Серый сглотнул. Выговорить «Есть» не поворачивался язык.
– Слыхал? – жестко спросил Джек.
Серый через силу кивнул.
– Повтори.
– Стрелять по ближним, – сумел выговорить Серый. – Дальше – по обстановке.
Джек кивнул. Взял Серого за плечо, заглянул в глаза.
– Пацан. Тут вишь, какая хрень. Если не мы их – они нас.
– Радость нас ведёт за руки, – гремело с улицы, неотвратимо приближаясь.
Помогает нам в борьбе!
Нас хранит от бед и муки,
Нашей внемлет Мать мольбе!
Факельное шествие подходило всё ближе.
– Спалят и не задумаются, – жёстко сказал Джек. – Для того и идут. За угол. Бегом!
– Есть, – отмер Серый.
И метнулся за угол. Слился, как учили, со стеной, сжал в руке пистолет.
«Стрелять по ближним». Зачем – понятно, чтобы падали под ноги тем, кто стоит позади них, и мешали идти дальше. Но по кому – по ближним?! Они же толпой идут. А если там женщины – и они ближе, чем мужчины? А если с ними ещё и дети увязались?!
Отец не отдал бы такой приказ никогда.
Или отдал бы?.. Чёрт его знает, в этом вывернутом наизнанку мире всё смешалось, Серый уже ничего не понимал.
– Радость, радость непрестанно,
Будем радостны всегда!
Шествие приближалось, Серый уже мог разглядеть в толпе отдельные лица.
Николай – с ним он сегодня работал на пасеке, помогал чинить ульи.
Матвей – у этого дочка, Гликерия, самая старшая из детей посёлка.
Антон – этот вообще безобиднее комара, ростом с пацана десятилетнего, соплёй перешибёшь. И тоже факелом машет.
Их троица стала олицетворением зла. Куда делись люди, выражавшие чужакам хоть какую-то симпатию – Мария, Виссарион, Георгий – непонятно. В толпе их видно не было. Возможно, заперли где-то, чтобы не мешались.
Джек прав.
Серый вдруг осознал это чётко и ясно. Толпа шла не разговаривать с чужаками. Она шла убивать. В открытую, размахивая факелами.
«То есть, они даже не сомневаются, что мы никуда не денемся? – мелькнуло в голове. Даже не предполагают, что будем сопротивляться? Или, наоборот, рассчитывают, что с перепугу дёрнем подальше? Или… Или они вовсе ни на что не рассчитывают?! Критическое мышление попросту отказало? Сбившись в толпу, люди почувствовали свою силу, и…» Додумать Серому не дали.
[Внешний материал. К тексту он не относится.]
/-- A stream register (R311, R312, R313). -/
structure Stream where
  bound : Bool
  out : Bool
  slot : Nat
  op : Copy
  /-- Elements read ahead, or pushed in committed chunks and not yet written. -/
  buf : List W64
  /-- Index after the last element popped in a committed chunk, or after the last written. -/
  done : Nat
  /-- Fault point: index, status, reason, linear address (R314). -/
  fault : Option (Nat × Nat × Nat × W64)
  /-- The slot has been occupied since the binding (R316). -/
  seen : Bool
  /-- The status with which it ends when the element on its way has been written (R308, R316). -/
  ending : Option Nat
  deriving DecidableEq, Repr

/-- A launch latch or a launch's wake (R379). -/
structure Wake where
  lid : Nat
  job : BitVec 16
  vmid : BitVec 8
  root : W64
  lpn : Nat
  rcd : List W64
  launch : Nat
  deriving DecidableEq, Repr

/-- A swap proposal (R439): the neighbour, the halves of the cost change, and how it stands. -/
structure Proposal where
  other : Nat
  dx : Int
  dy : Int
  /-- The neighbour refused it. -/
  refused : Bool
  /-- The proposer's decision. -/
  accept : Bool
  deriving DecidableEq, Repr

/-- A window request (R31, R78). -/
inductive WinOp where
  /-- A load, with the bytes of the chunk's own stores merged over the value (R136), and sign extension. -/
  | load (off size : Nat) (sx : Bool) (mask own : W64) (single : Bool)
  | sync (op : SyncOp) (off : Nat) (v : W64)
  | atomic (fn size : Nat) (ret : Bool) (off : Nat) (x y : W64)
  | bar (op : BarOp) (idx : Nat) (v : W64)
  | post (rcd : TaskRec) (spawn : Bool)
  /-- The join step of a RETJ (R390). -/
  | join (off : Nat)
  | withdraw (id : Nat)
  | engRead (off size : Nat)
  | engWrite (off size : Nat) (v : W64)
  deriving DecidableEq, Repr

/-- A reply (R78, R32). -/
inductive Res where
  | value (v : W64)
  | done
  /-- No room in a wait list: the request comes back to be reissued (R68). -/
  | busy (tag : BitVec 24) (dst : Nat) (op : WinOp)
  | refused
  | full
  | trap (code : Nat)
  /-- An engine's element met a translation fault (R308). -/
  | fault (kind level sub gpa : Nat)
  /-- An engine's element names memory type 2 (R42). -/
  | device
  /-- An engine's element is translated anew (R57). -/
  | anew
  /-- The old value of a join word and the eight dwords of its continuation (R390). -/
  | cont (old : W64) (c : List W64)
  deriving DecidableEq, Repr

/-- The kinds of request a core sends to a home slice (R95, R97, R99). -/
inductive PgKind where
  | fill (store : Bool)
  | home (store : Bool)
  | own
  | atomic (fn size : Nat) (ret : Bool) (x y : W64)
  /-- A tile request (R99, R100): the sectors of the line it names and those fetched for it, bit k for sector k, and whether its merge
  window is over. -/
  | tile (need got : Nat) (held : Bool)
  /-- One element access of an engine, of a matrix store or of the host port (R150, R361, R461). -/
  | eng (wr : Bool) (size : Nat) (v : W64)
  | drop
  | writeback
  | upgrade
  /-- A write to the memory side that allocates nothing (R103). -/
  | put (size : Nat) (v : W64)
  deriving DecidableEq, Repr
– Жги! – заорал вдруг кто-то, оборвав песню.
Серый не разобрал, кто.
Факелы, до сих пор горящие над головами, пришли в движение.
– Запирай двери! Жги чужаков!
Толпа неожиданно слаженно, как будто люди не раз репетировали это действо, разделилась надвое. Кто-то бросился к крыльцу – запирать двери. Дом собирались поджигать с двух сторон.
Думают, что мы так и сидим внутри, – понял Серый. – То есть, совсем, за идиотов держат! У самих с перепугу крыши посрывало, и нас записали в такие же дебилы.
«Без команды – не стрелять», – вспомнил он. Но пистолет с предохранителя снял. И понял, что команды ждёт – ненависть, охватившая толпу, передалась и ему.
– Вы что?!
«Дура!» – обожгло Серого.
Джек, должно быть, тоже не ожидал от дочери такой прыти, иначе не допустил бы того, что случилось.
Из-за противоположной, скрытой от Серого, стены дома навстречу толпе выскочила Эри.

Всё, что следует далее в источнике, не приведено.